This is great for me, but also great for Strava and hopefully the rest of the United States' growing cycling community. Oregon's Department of Transportation recently purchased Strava data from Portland for $20,000 and is using it to understand bike traffic at a level of detail that traditional methods such as traffic surveys couldn't approach. Every time I record a ride through Strava, I am contributing to a body of evidence that city planners may one day use to re-think sketchy intersections and head-spinning traffic circles. On that subject, points to whoever can explain the circle inside a circle-type intersection near American University!


Smart phones are just one of a handful of technologies tuned to record the world around them and make data available for later use. From a data privacy perspective, the problem is that data from these devices is at the individual level. So without proper care or intent, it becomes very easy for another person or organization to learn about you the individual - where you spend your time, what you like to eat, what you spend your money on - rather than the group you belong to - your generation, your income bracket, your likely political leanings. In data speak, we have moved from inference to here is what is actually going on with this person.

On a personal level, I am happy to share my rides data with Strava to the extent that they use it to make biking better and safer. But I am still working through how I would feel if they began selling my information so outdoor companies could improve their marketing to me. I find a lot of the personalized marketing I receive now to be annoying because it is ill-timed and imprecise. But suppose a bike company got it right and threw an offer for the perfect mountain bike at a time when I was considering an upgrade. Would I really turn it down?




Friday, May 30, 2014

Going from Data to Insight in 5 Steps


When people talk about this space, you hear a lot of terminology thrown around - Structured and Structured Data, Hadoop, NoSQL, Machine Learning, Stream Computing, Remote Sensing... the list goes on. When I first entered this world several years back, I was completely overwhelmed by the alphabet soup of technologies built to get more mileage out of the world's ever-growing pile of data.
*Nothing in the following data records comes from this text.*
-- ==== Sys2Proof/Tests/Slice0.lean ====
section
/-! SUPPORT. Tests. Every expected word and register is taken from the spec's examples and vectors (`95_test_vectors.md`, named V<n>
or P<n> in the comment) or worked out from the rule named. Each runs at most one step. Then the witnesses: concrete states and
operands that meet the hypotheses of the obligations. -/

namespace Sys2Proof.Tests

open Sys2Proof.Machine

/-- A state with nothing issued and nothing returned. -/
def st (chk : ChkWord) (acc : BitVec 7) (bits : BitVec 3) (dir strict : Bool) (err : BitVec 4) : State :=
  { State.reset with chk := chk, acc := acc, bits := bits, dir := dir, strict := strict, err := err }

/-- What one command word leaves, run as the machine's next step. -/
def after (w : Nat) (s : State) : Option State :=
  match step (s.withFetchWord 16 w) with
  | .next t => some t
  | _ => none

/-- The response and the registers after one command word: response, CHK, ACC, BITS, ERR. -/
def seen (w : Nat) (s : State) : Option (List RspWord × ChkWord × BitVec 7 × BitVec 3 × BitVec 4) :=
  (after w s).map fun t => (t.responses, t.chk, t.acc, t.bits, t.err)

/-! ## Well-formedness: an ill-formed raw command for each check -/

theorem test_wellFormed_refuses_unassigned_op : RawCommand.wellFormed ⟨0x12, 0x00⟩ = false := by decide
theorem test_wellFormed_refuses_operand_of_form_Z : RawCommand.wellFormed ⟨0x01, 0x01⟩ = false := by decide
theorem test_wellFormed_refuses_reserved_bits_of_form_M : RawCommand.wellFormed ⟨0x20, 0x04⟩ = false := by decide
theorem test_wellFormed_refuses_reserved_bits_of_form_K : RawCommand.wellFormed ⟨0x33, 0x08⟩ = false := by decide
theorem test_wellFormed_refuses_reserved_bits_of_form_F : RawCommand.wellFormed ⟨0x02, 0x10⟩ = false := by decide
theorem test_wellFormed_accepts_form_S_above_31 : RawCommand.wellFormed ⟨0x31, 0xFF⟩ = true := by decide
theorem test_wellFormed_accepts_form_B : RawCommand.wellFormed ⟨0x32, 0xFF⟩ = true := by decide

/-! ## Decoding: a word of every command, written out from R55 and R62 as op then arg -/

theorem test_decode_rdst : decode 0b00000001_00000000 = .ok .rdst := by decide
theorem test_decode_eclr : decode 0b00000010_00000101 = .ok (.eclr 0b0101) := by decide
theorem test_decode_srst : decode 0b00000011_00000000 = .ok .srst := by decide
theorem test_decode_a2s : decode 0b00010000_01110001 = .ok (.a2s 0x71) := by decide
theorem test_decode_s2a : decode 0b00010001_00100000 = .ok (.s2a 32) := by decide
theorem test_decode_rinit : decode 0b00100000_00000010 = .ok (.rinit 0b10) := by decide
theorem test_decode_rpush : decode 0b00100001_10100101 = .ok (.rpush 0xA5) := by decide
theorem test_decode_rflush : decode 0b00100010_00000000 = .ok .rflush := by decide
theorem test_decode_cinit : decode 0b00110000_00000000 = .ok .cinit := by decide
theorem test_decode_csym : decode 0b00110001_00011111 = .ok (.csym 31) := by decide
theorem test_decode_cpfx : decode 0b00110010_01100010 = .ok (.cpfx 0x62) := by decide
theorem test_decode_cget : decode 0b00110011_00000110 = .ok (.cget 6) := by decide

/-- V38: the illegal words, by name of the reason. -/
theorem test_decode_refuses_by_name :
    decode 0x0000 = .error (.unassignedOpcode 0x00) ∧ decode 0xFFFF = .error (.unassignedOpcode 0xFF) ∧
    decode 0x0101 = .error (.reservedOperandBits 0x01 0x01) ∧ decode 0x0210 = .error (.reservedOperandBits 0x02 0x10) ∧
    decode 0x2004 = .error (.reservedOperandBits 0x20 0x04) ∧ decode 0x3308 = .error (.reservedOperandBits 0x33 0x08) := by
  decide

/-- The other words of V38. -/
theorem test_decode_refuses_the_rest :
    decode 0x0301 = .error (.reservedOperandBits 0x03 0x01) ∧ decode 0x1200 = .error (.unassignedOpcode 0x12) ∧
    decode 0x2201 = .error (.reservedOperandBits 0x22 0x01) ∧ decode 0x3001 = .error (.reservedOperandBits 0x30 0x01) ∧
    decode 0x3400 = .error (.unassignedOpcode 0x34) ∧ decode 0x4000 = .error (.unassignedOpcode 0x40) := by
  decide

/-- R62: no two rows of the opcode map accept one word; their masked values differ under the common mask. -/
theorem test_opcode_rows_do_not_overlap :
    opcodeTable.Pairwise fun r q => (r.value &&& q.mask) ≠ (q.value &&& r.mask) := by
  decide

/-- R65: the spec's example of a mode operand, `RINIT 5to8,strict` is `0x2003`. -/
theorem test_assemble_rinit : (assemble "RINIT" (.mode true true)).map encode = some 0x2003 := by decide

/-- R65: a quoted character, `A2S 'q'` is `0x1071`. -/
theorem test_assemble_a2s : (assemble "A2S" (.character 0x71)).map encode = some 0x1071 := by decide
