-- ==== Sys2Proof/Machine/Deferral.lean ====
section
/-! DEFINITION. Deferral and the hold timer of a region (section 4.2). -/

namespace Sys2Proof.Machine

/-- A region is deferring while it holds a SEALED slot, its session entry is OPEN and its hold limit is greater than 0
(R65). -/
def State.deferring (s : State) (r : Fin 64) : Bool :=
  match s.region? r with
  | some x =>
    (s.sealedLink r).isSome && decide (0 < x.entry.hold)
      && (s.sessionLink r).any fun e => e.state == .open
  | none => false

/-- The region record learns of a change to what decides its deferral: the hold timer starts for the full hold when the
region becomes deferring (R66), is stopped when the deferral ends (R67, R68), and is else left as it runs. -/
def State.noteDeferral (s : State) (r : Fin 64) : State :=
  let now := s.deferring r
  s.updRegion r fun x =>
    if now then
      match x.holdTimer with
      | some _ => x
      | none => { x with holdTimer := some (s.after (x.entry.hold * 32)) }
    else { x with holdTimer := none }

/-- A hold timer expires: the session entry becomes BROKEN, the deferral ends, the timer stops (R69). -/
def State.expireHold (s : State) (r : Fin 64) : State :=
  (s.breakSession r).updRegion r fun x => { x with holdTimer := none }

end Sys2Proof.Machine
end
I've found that the best way to keep everything in order is to think in terms of the end product and then work your way back. All of these technologies exist because somebody, somewhere has a problem he/she is trying to solve. If a company is trying help farmers improve yields by supplying information on which types of seeds to plant in which locations at which times (last week's Economist profiled these efforts), then that company requires a collection of technologies that work together to produce insight.

At a high level, you need a way to acquire the data, somewhere to store it either temporally or long-term, an efficient way to clean or process it, analytic tools for unearthing key results, and tools for translating these results into action steps in a way that makes sense to the person that has to take that action. Put differently, you need a stack of technologies that accomplish five functions:

1. Get the data

Data is everywhere and growing exponentially as more people acquire and use smart phones and other types of wired-up technologies, as more companies use RFIDs, scanners, and other types of sensors to measure and monitor phenomena independently of humans, and as more governments make data available to the public. 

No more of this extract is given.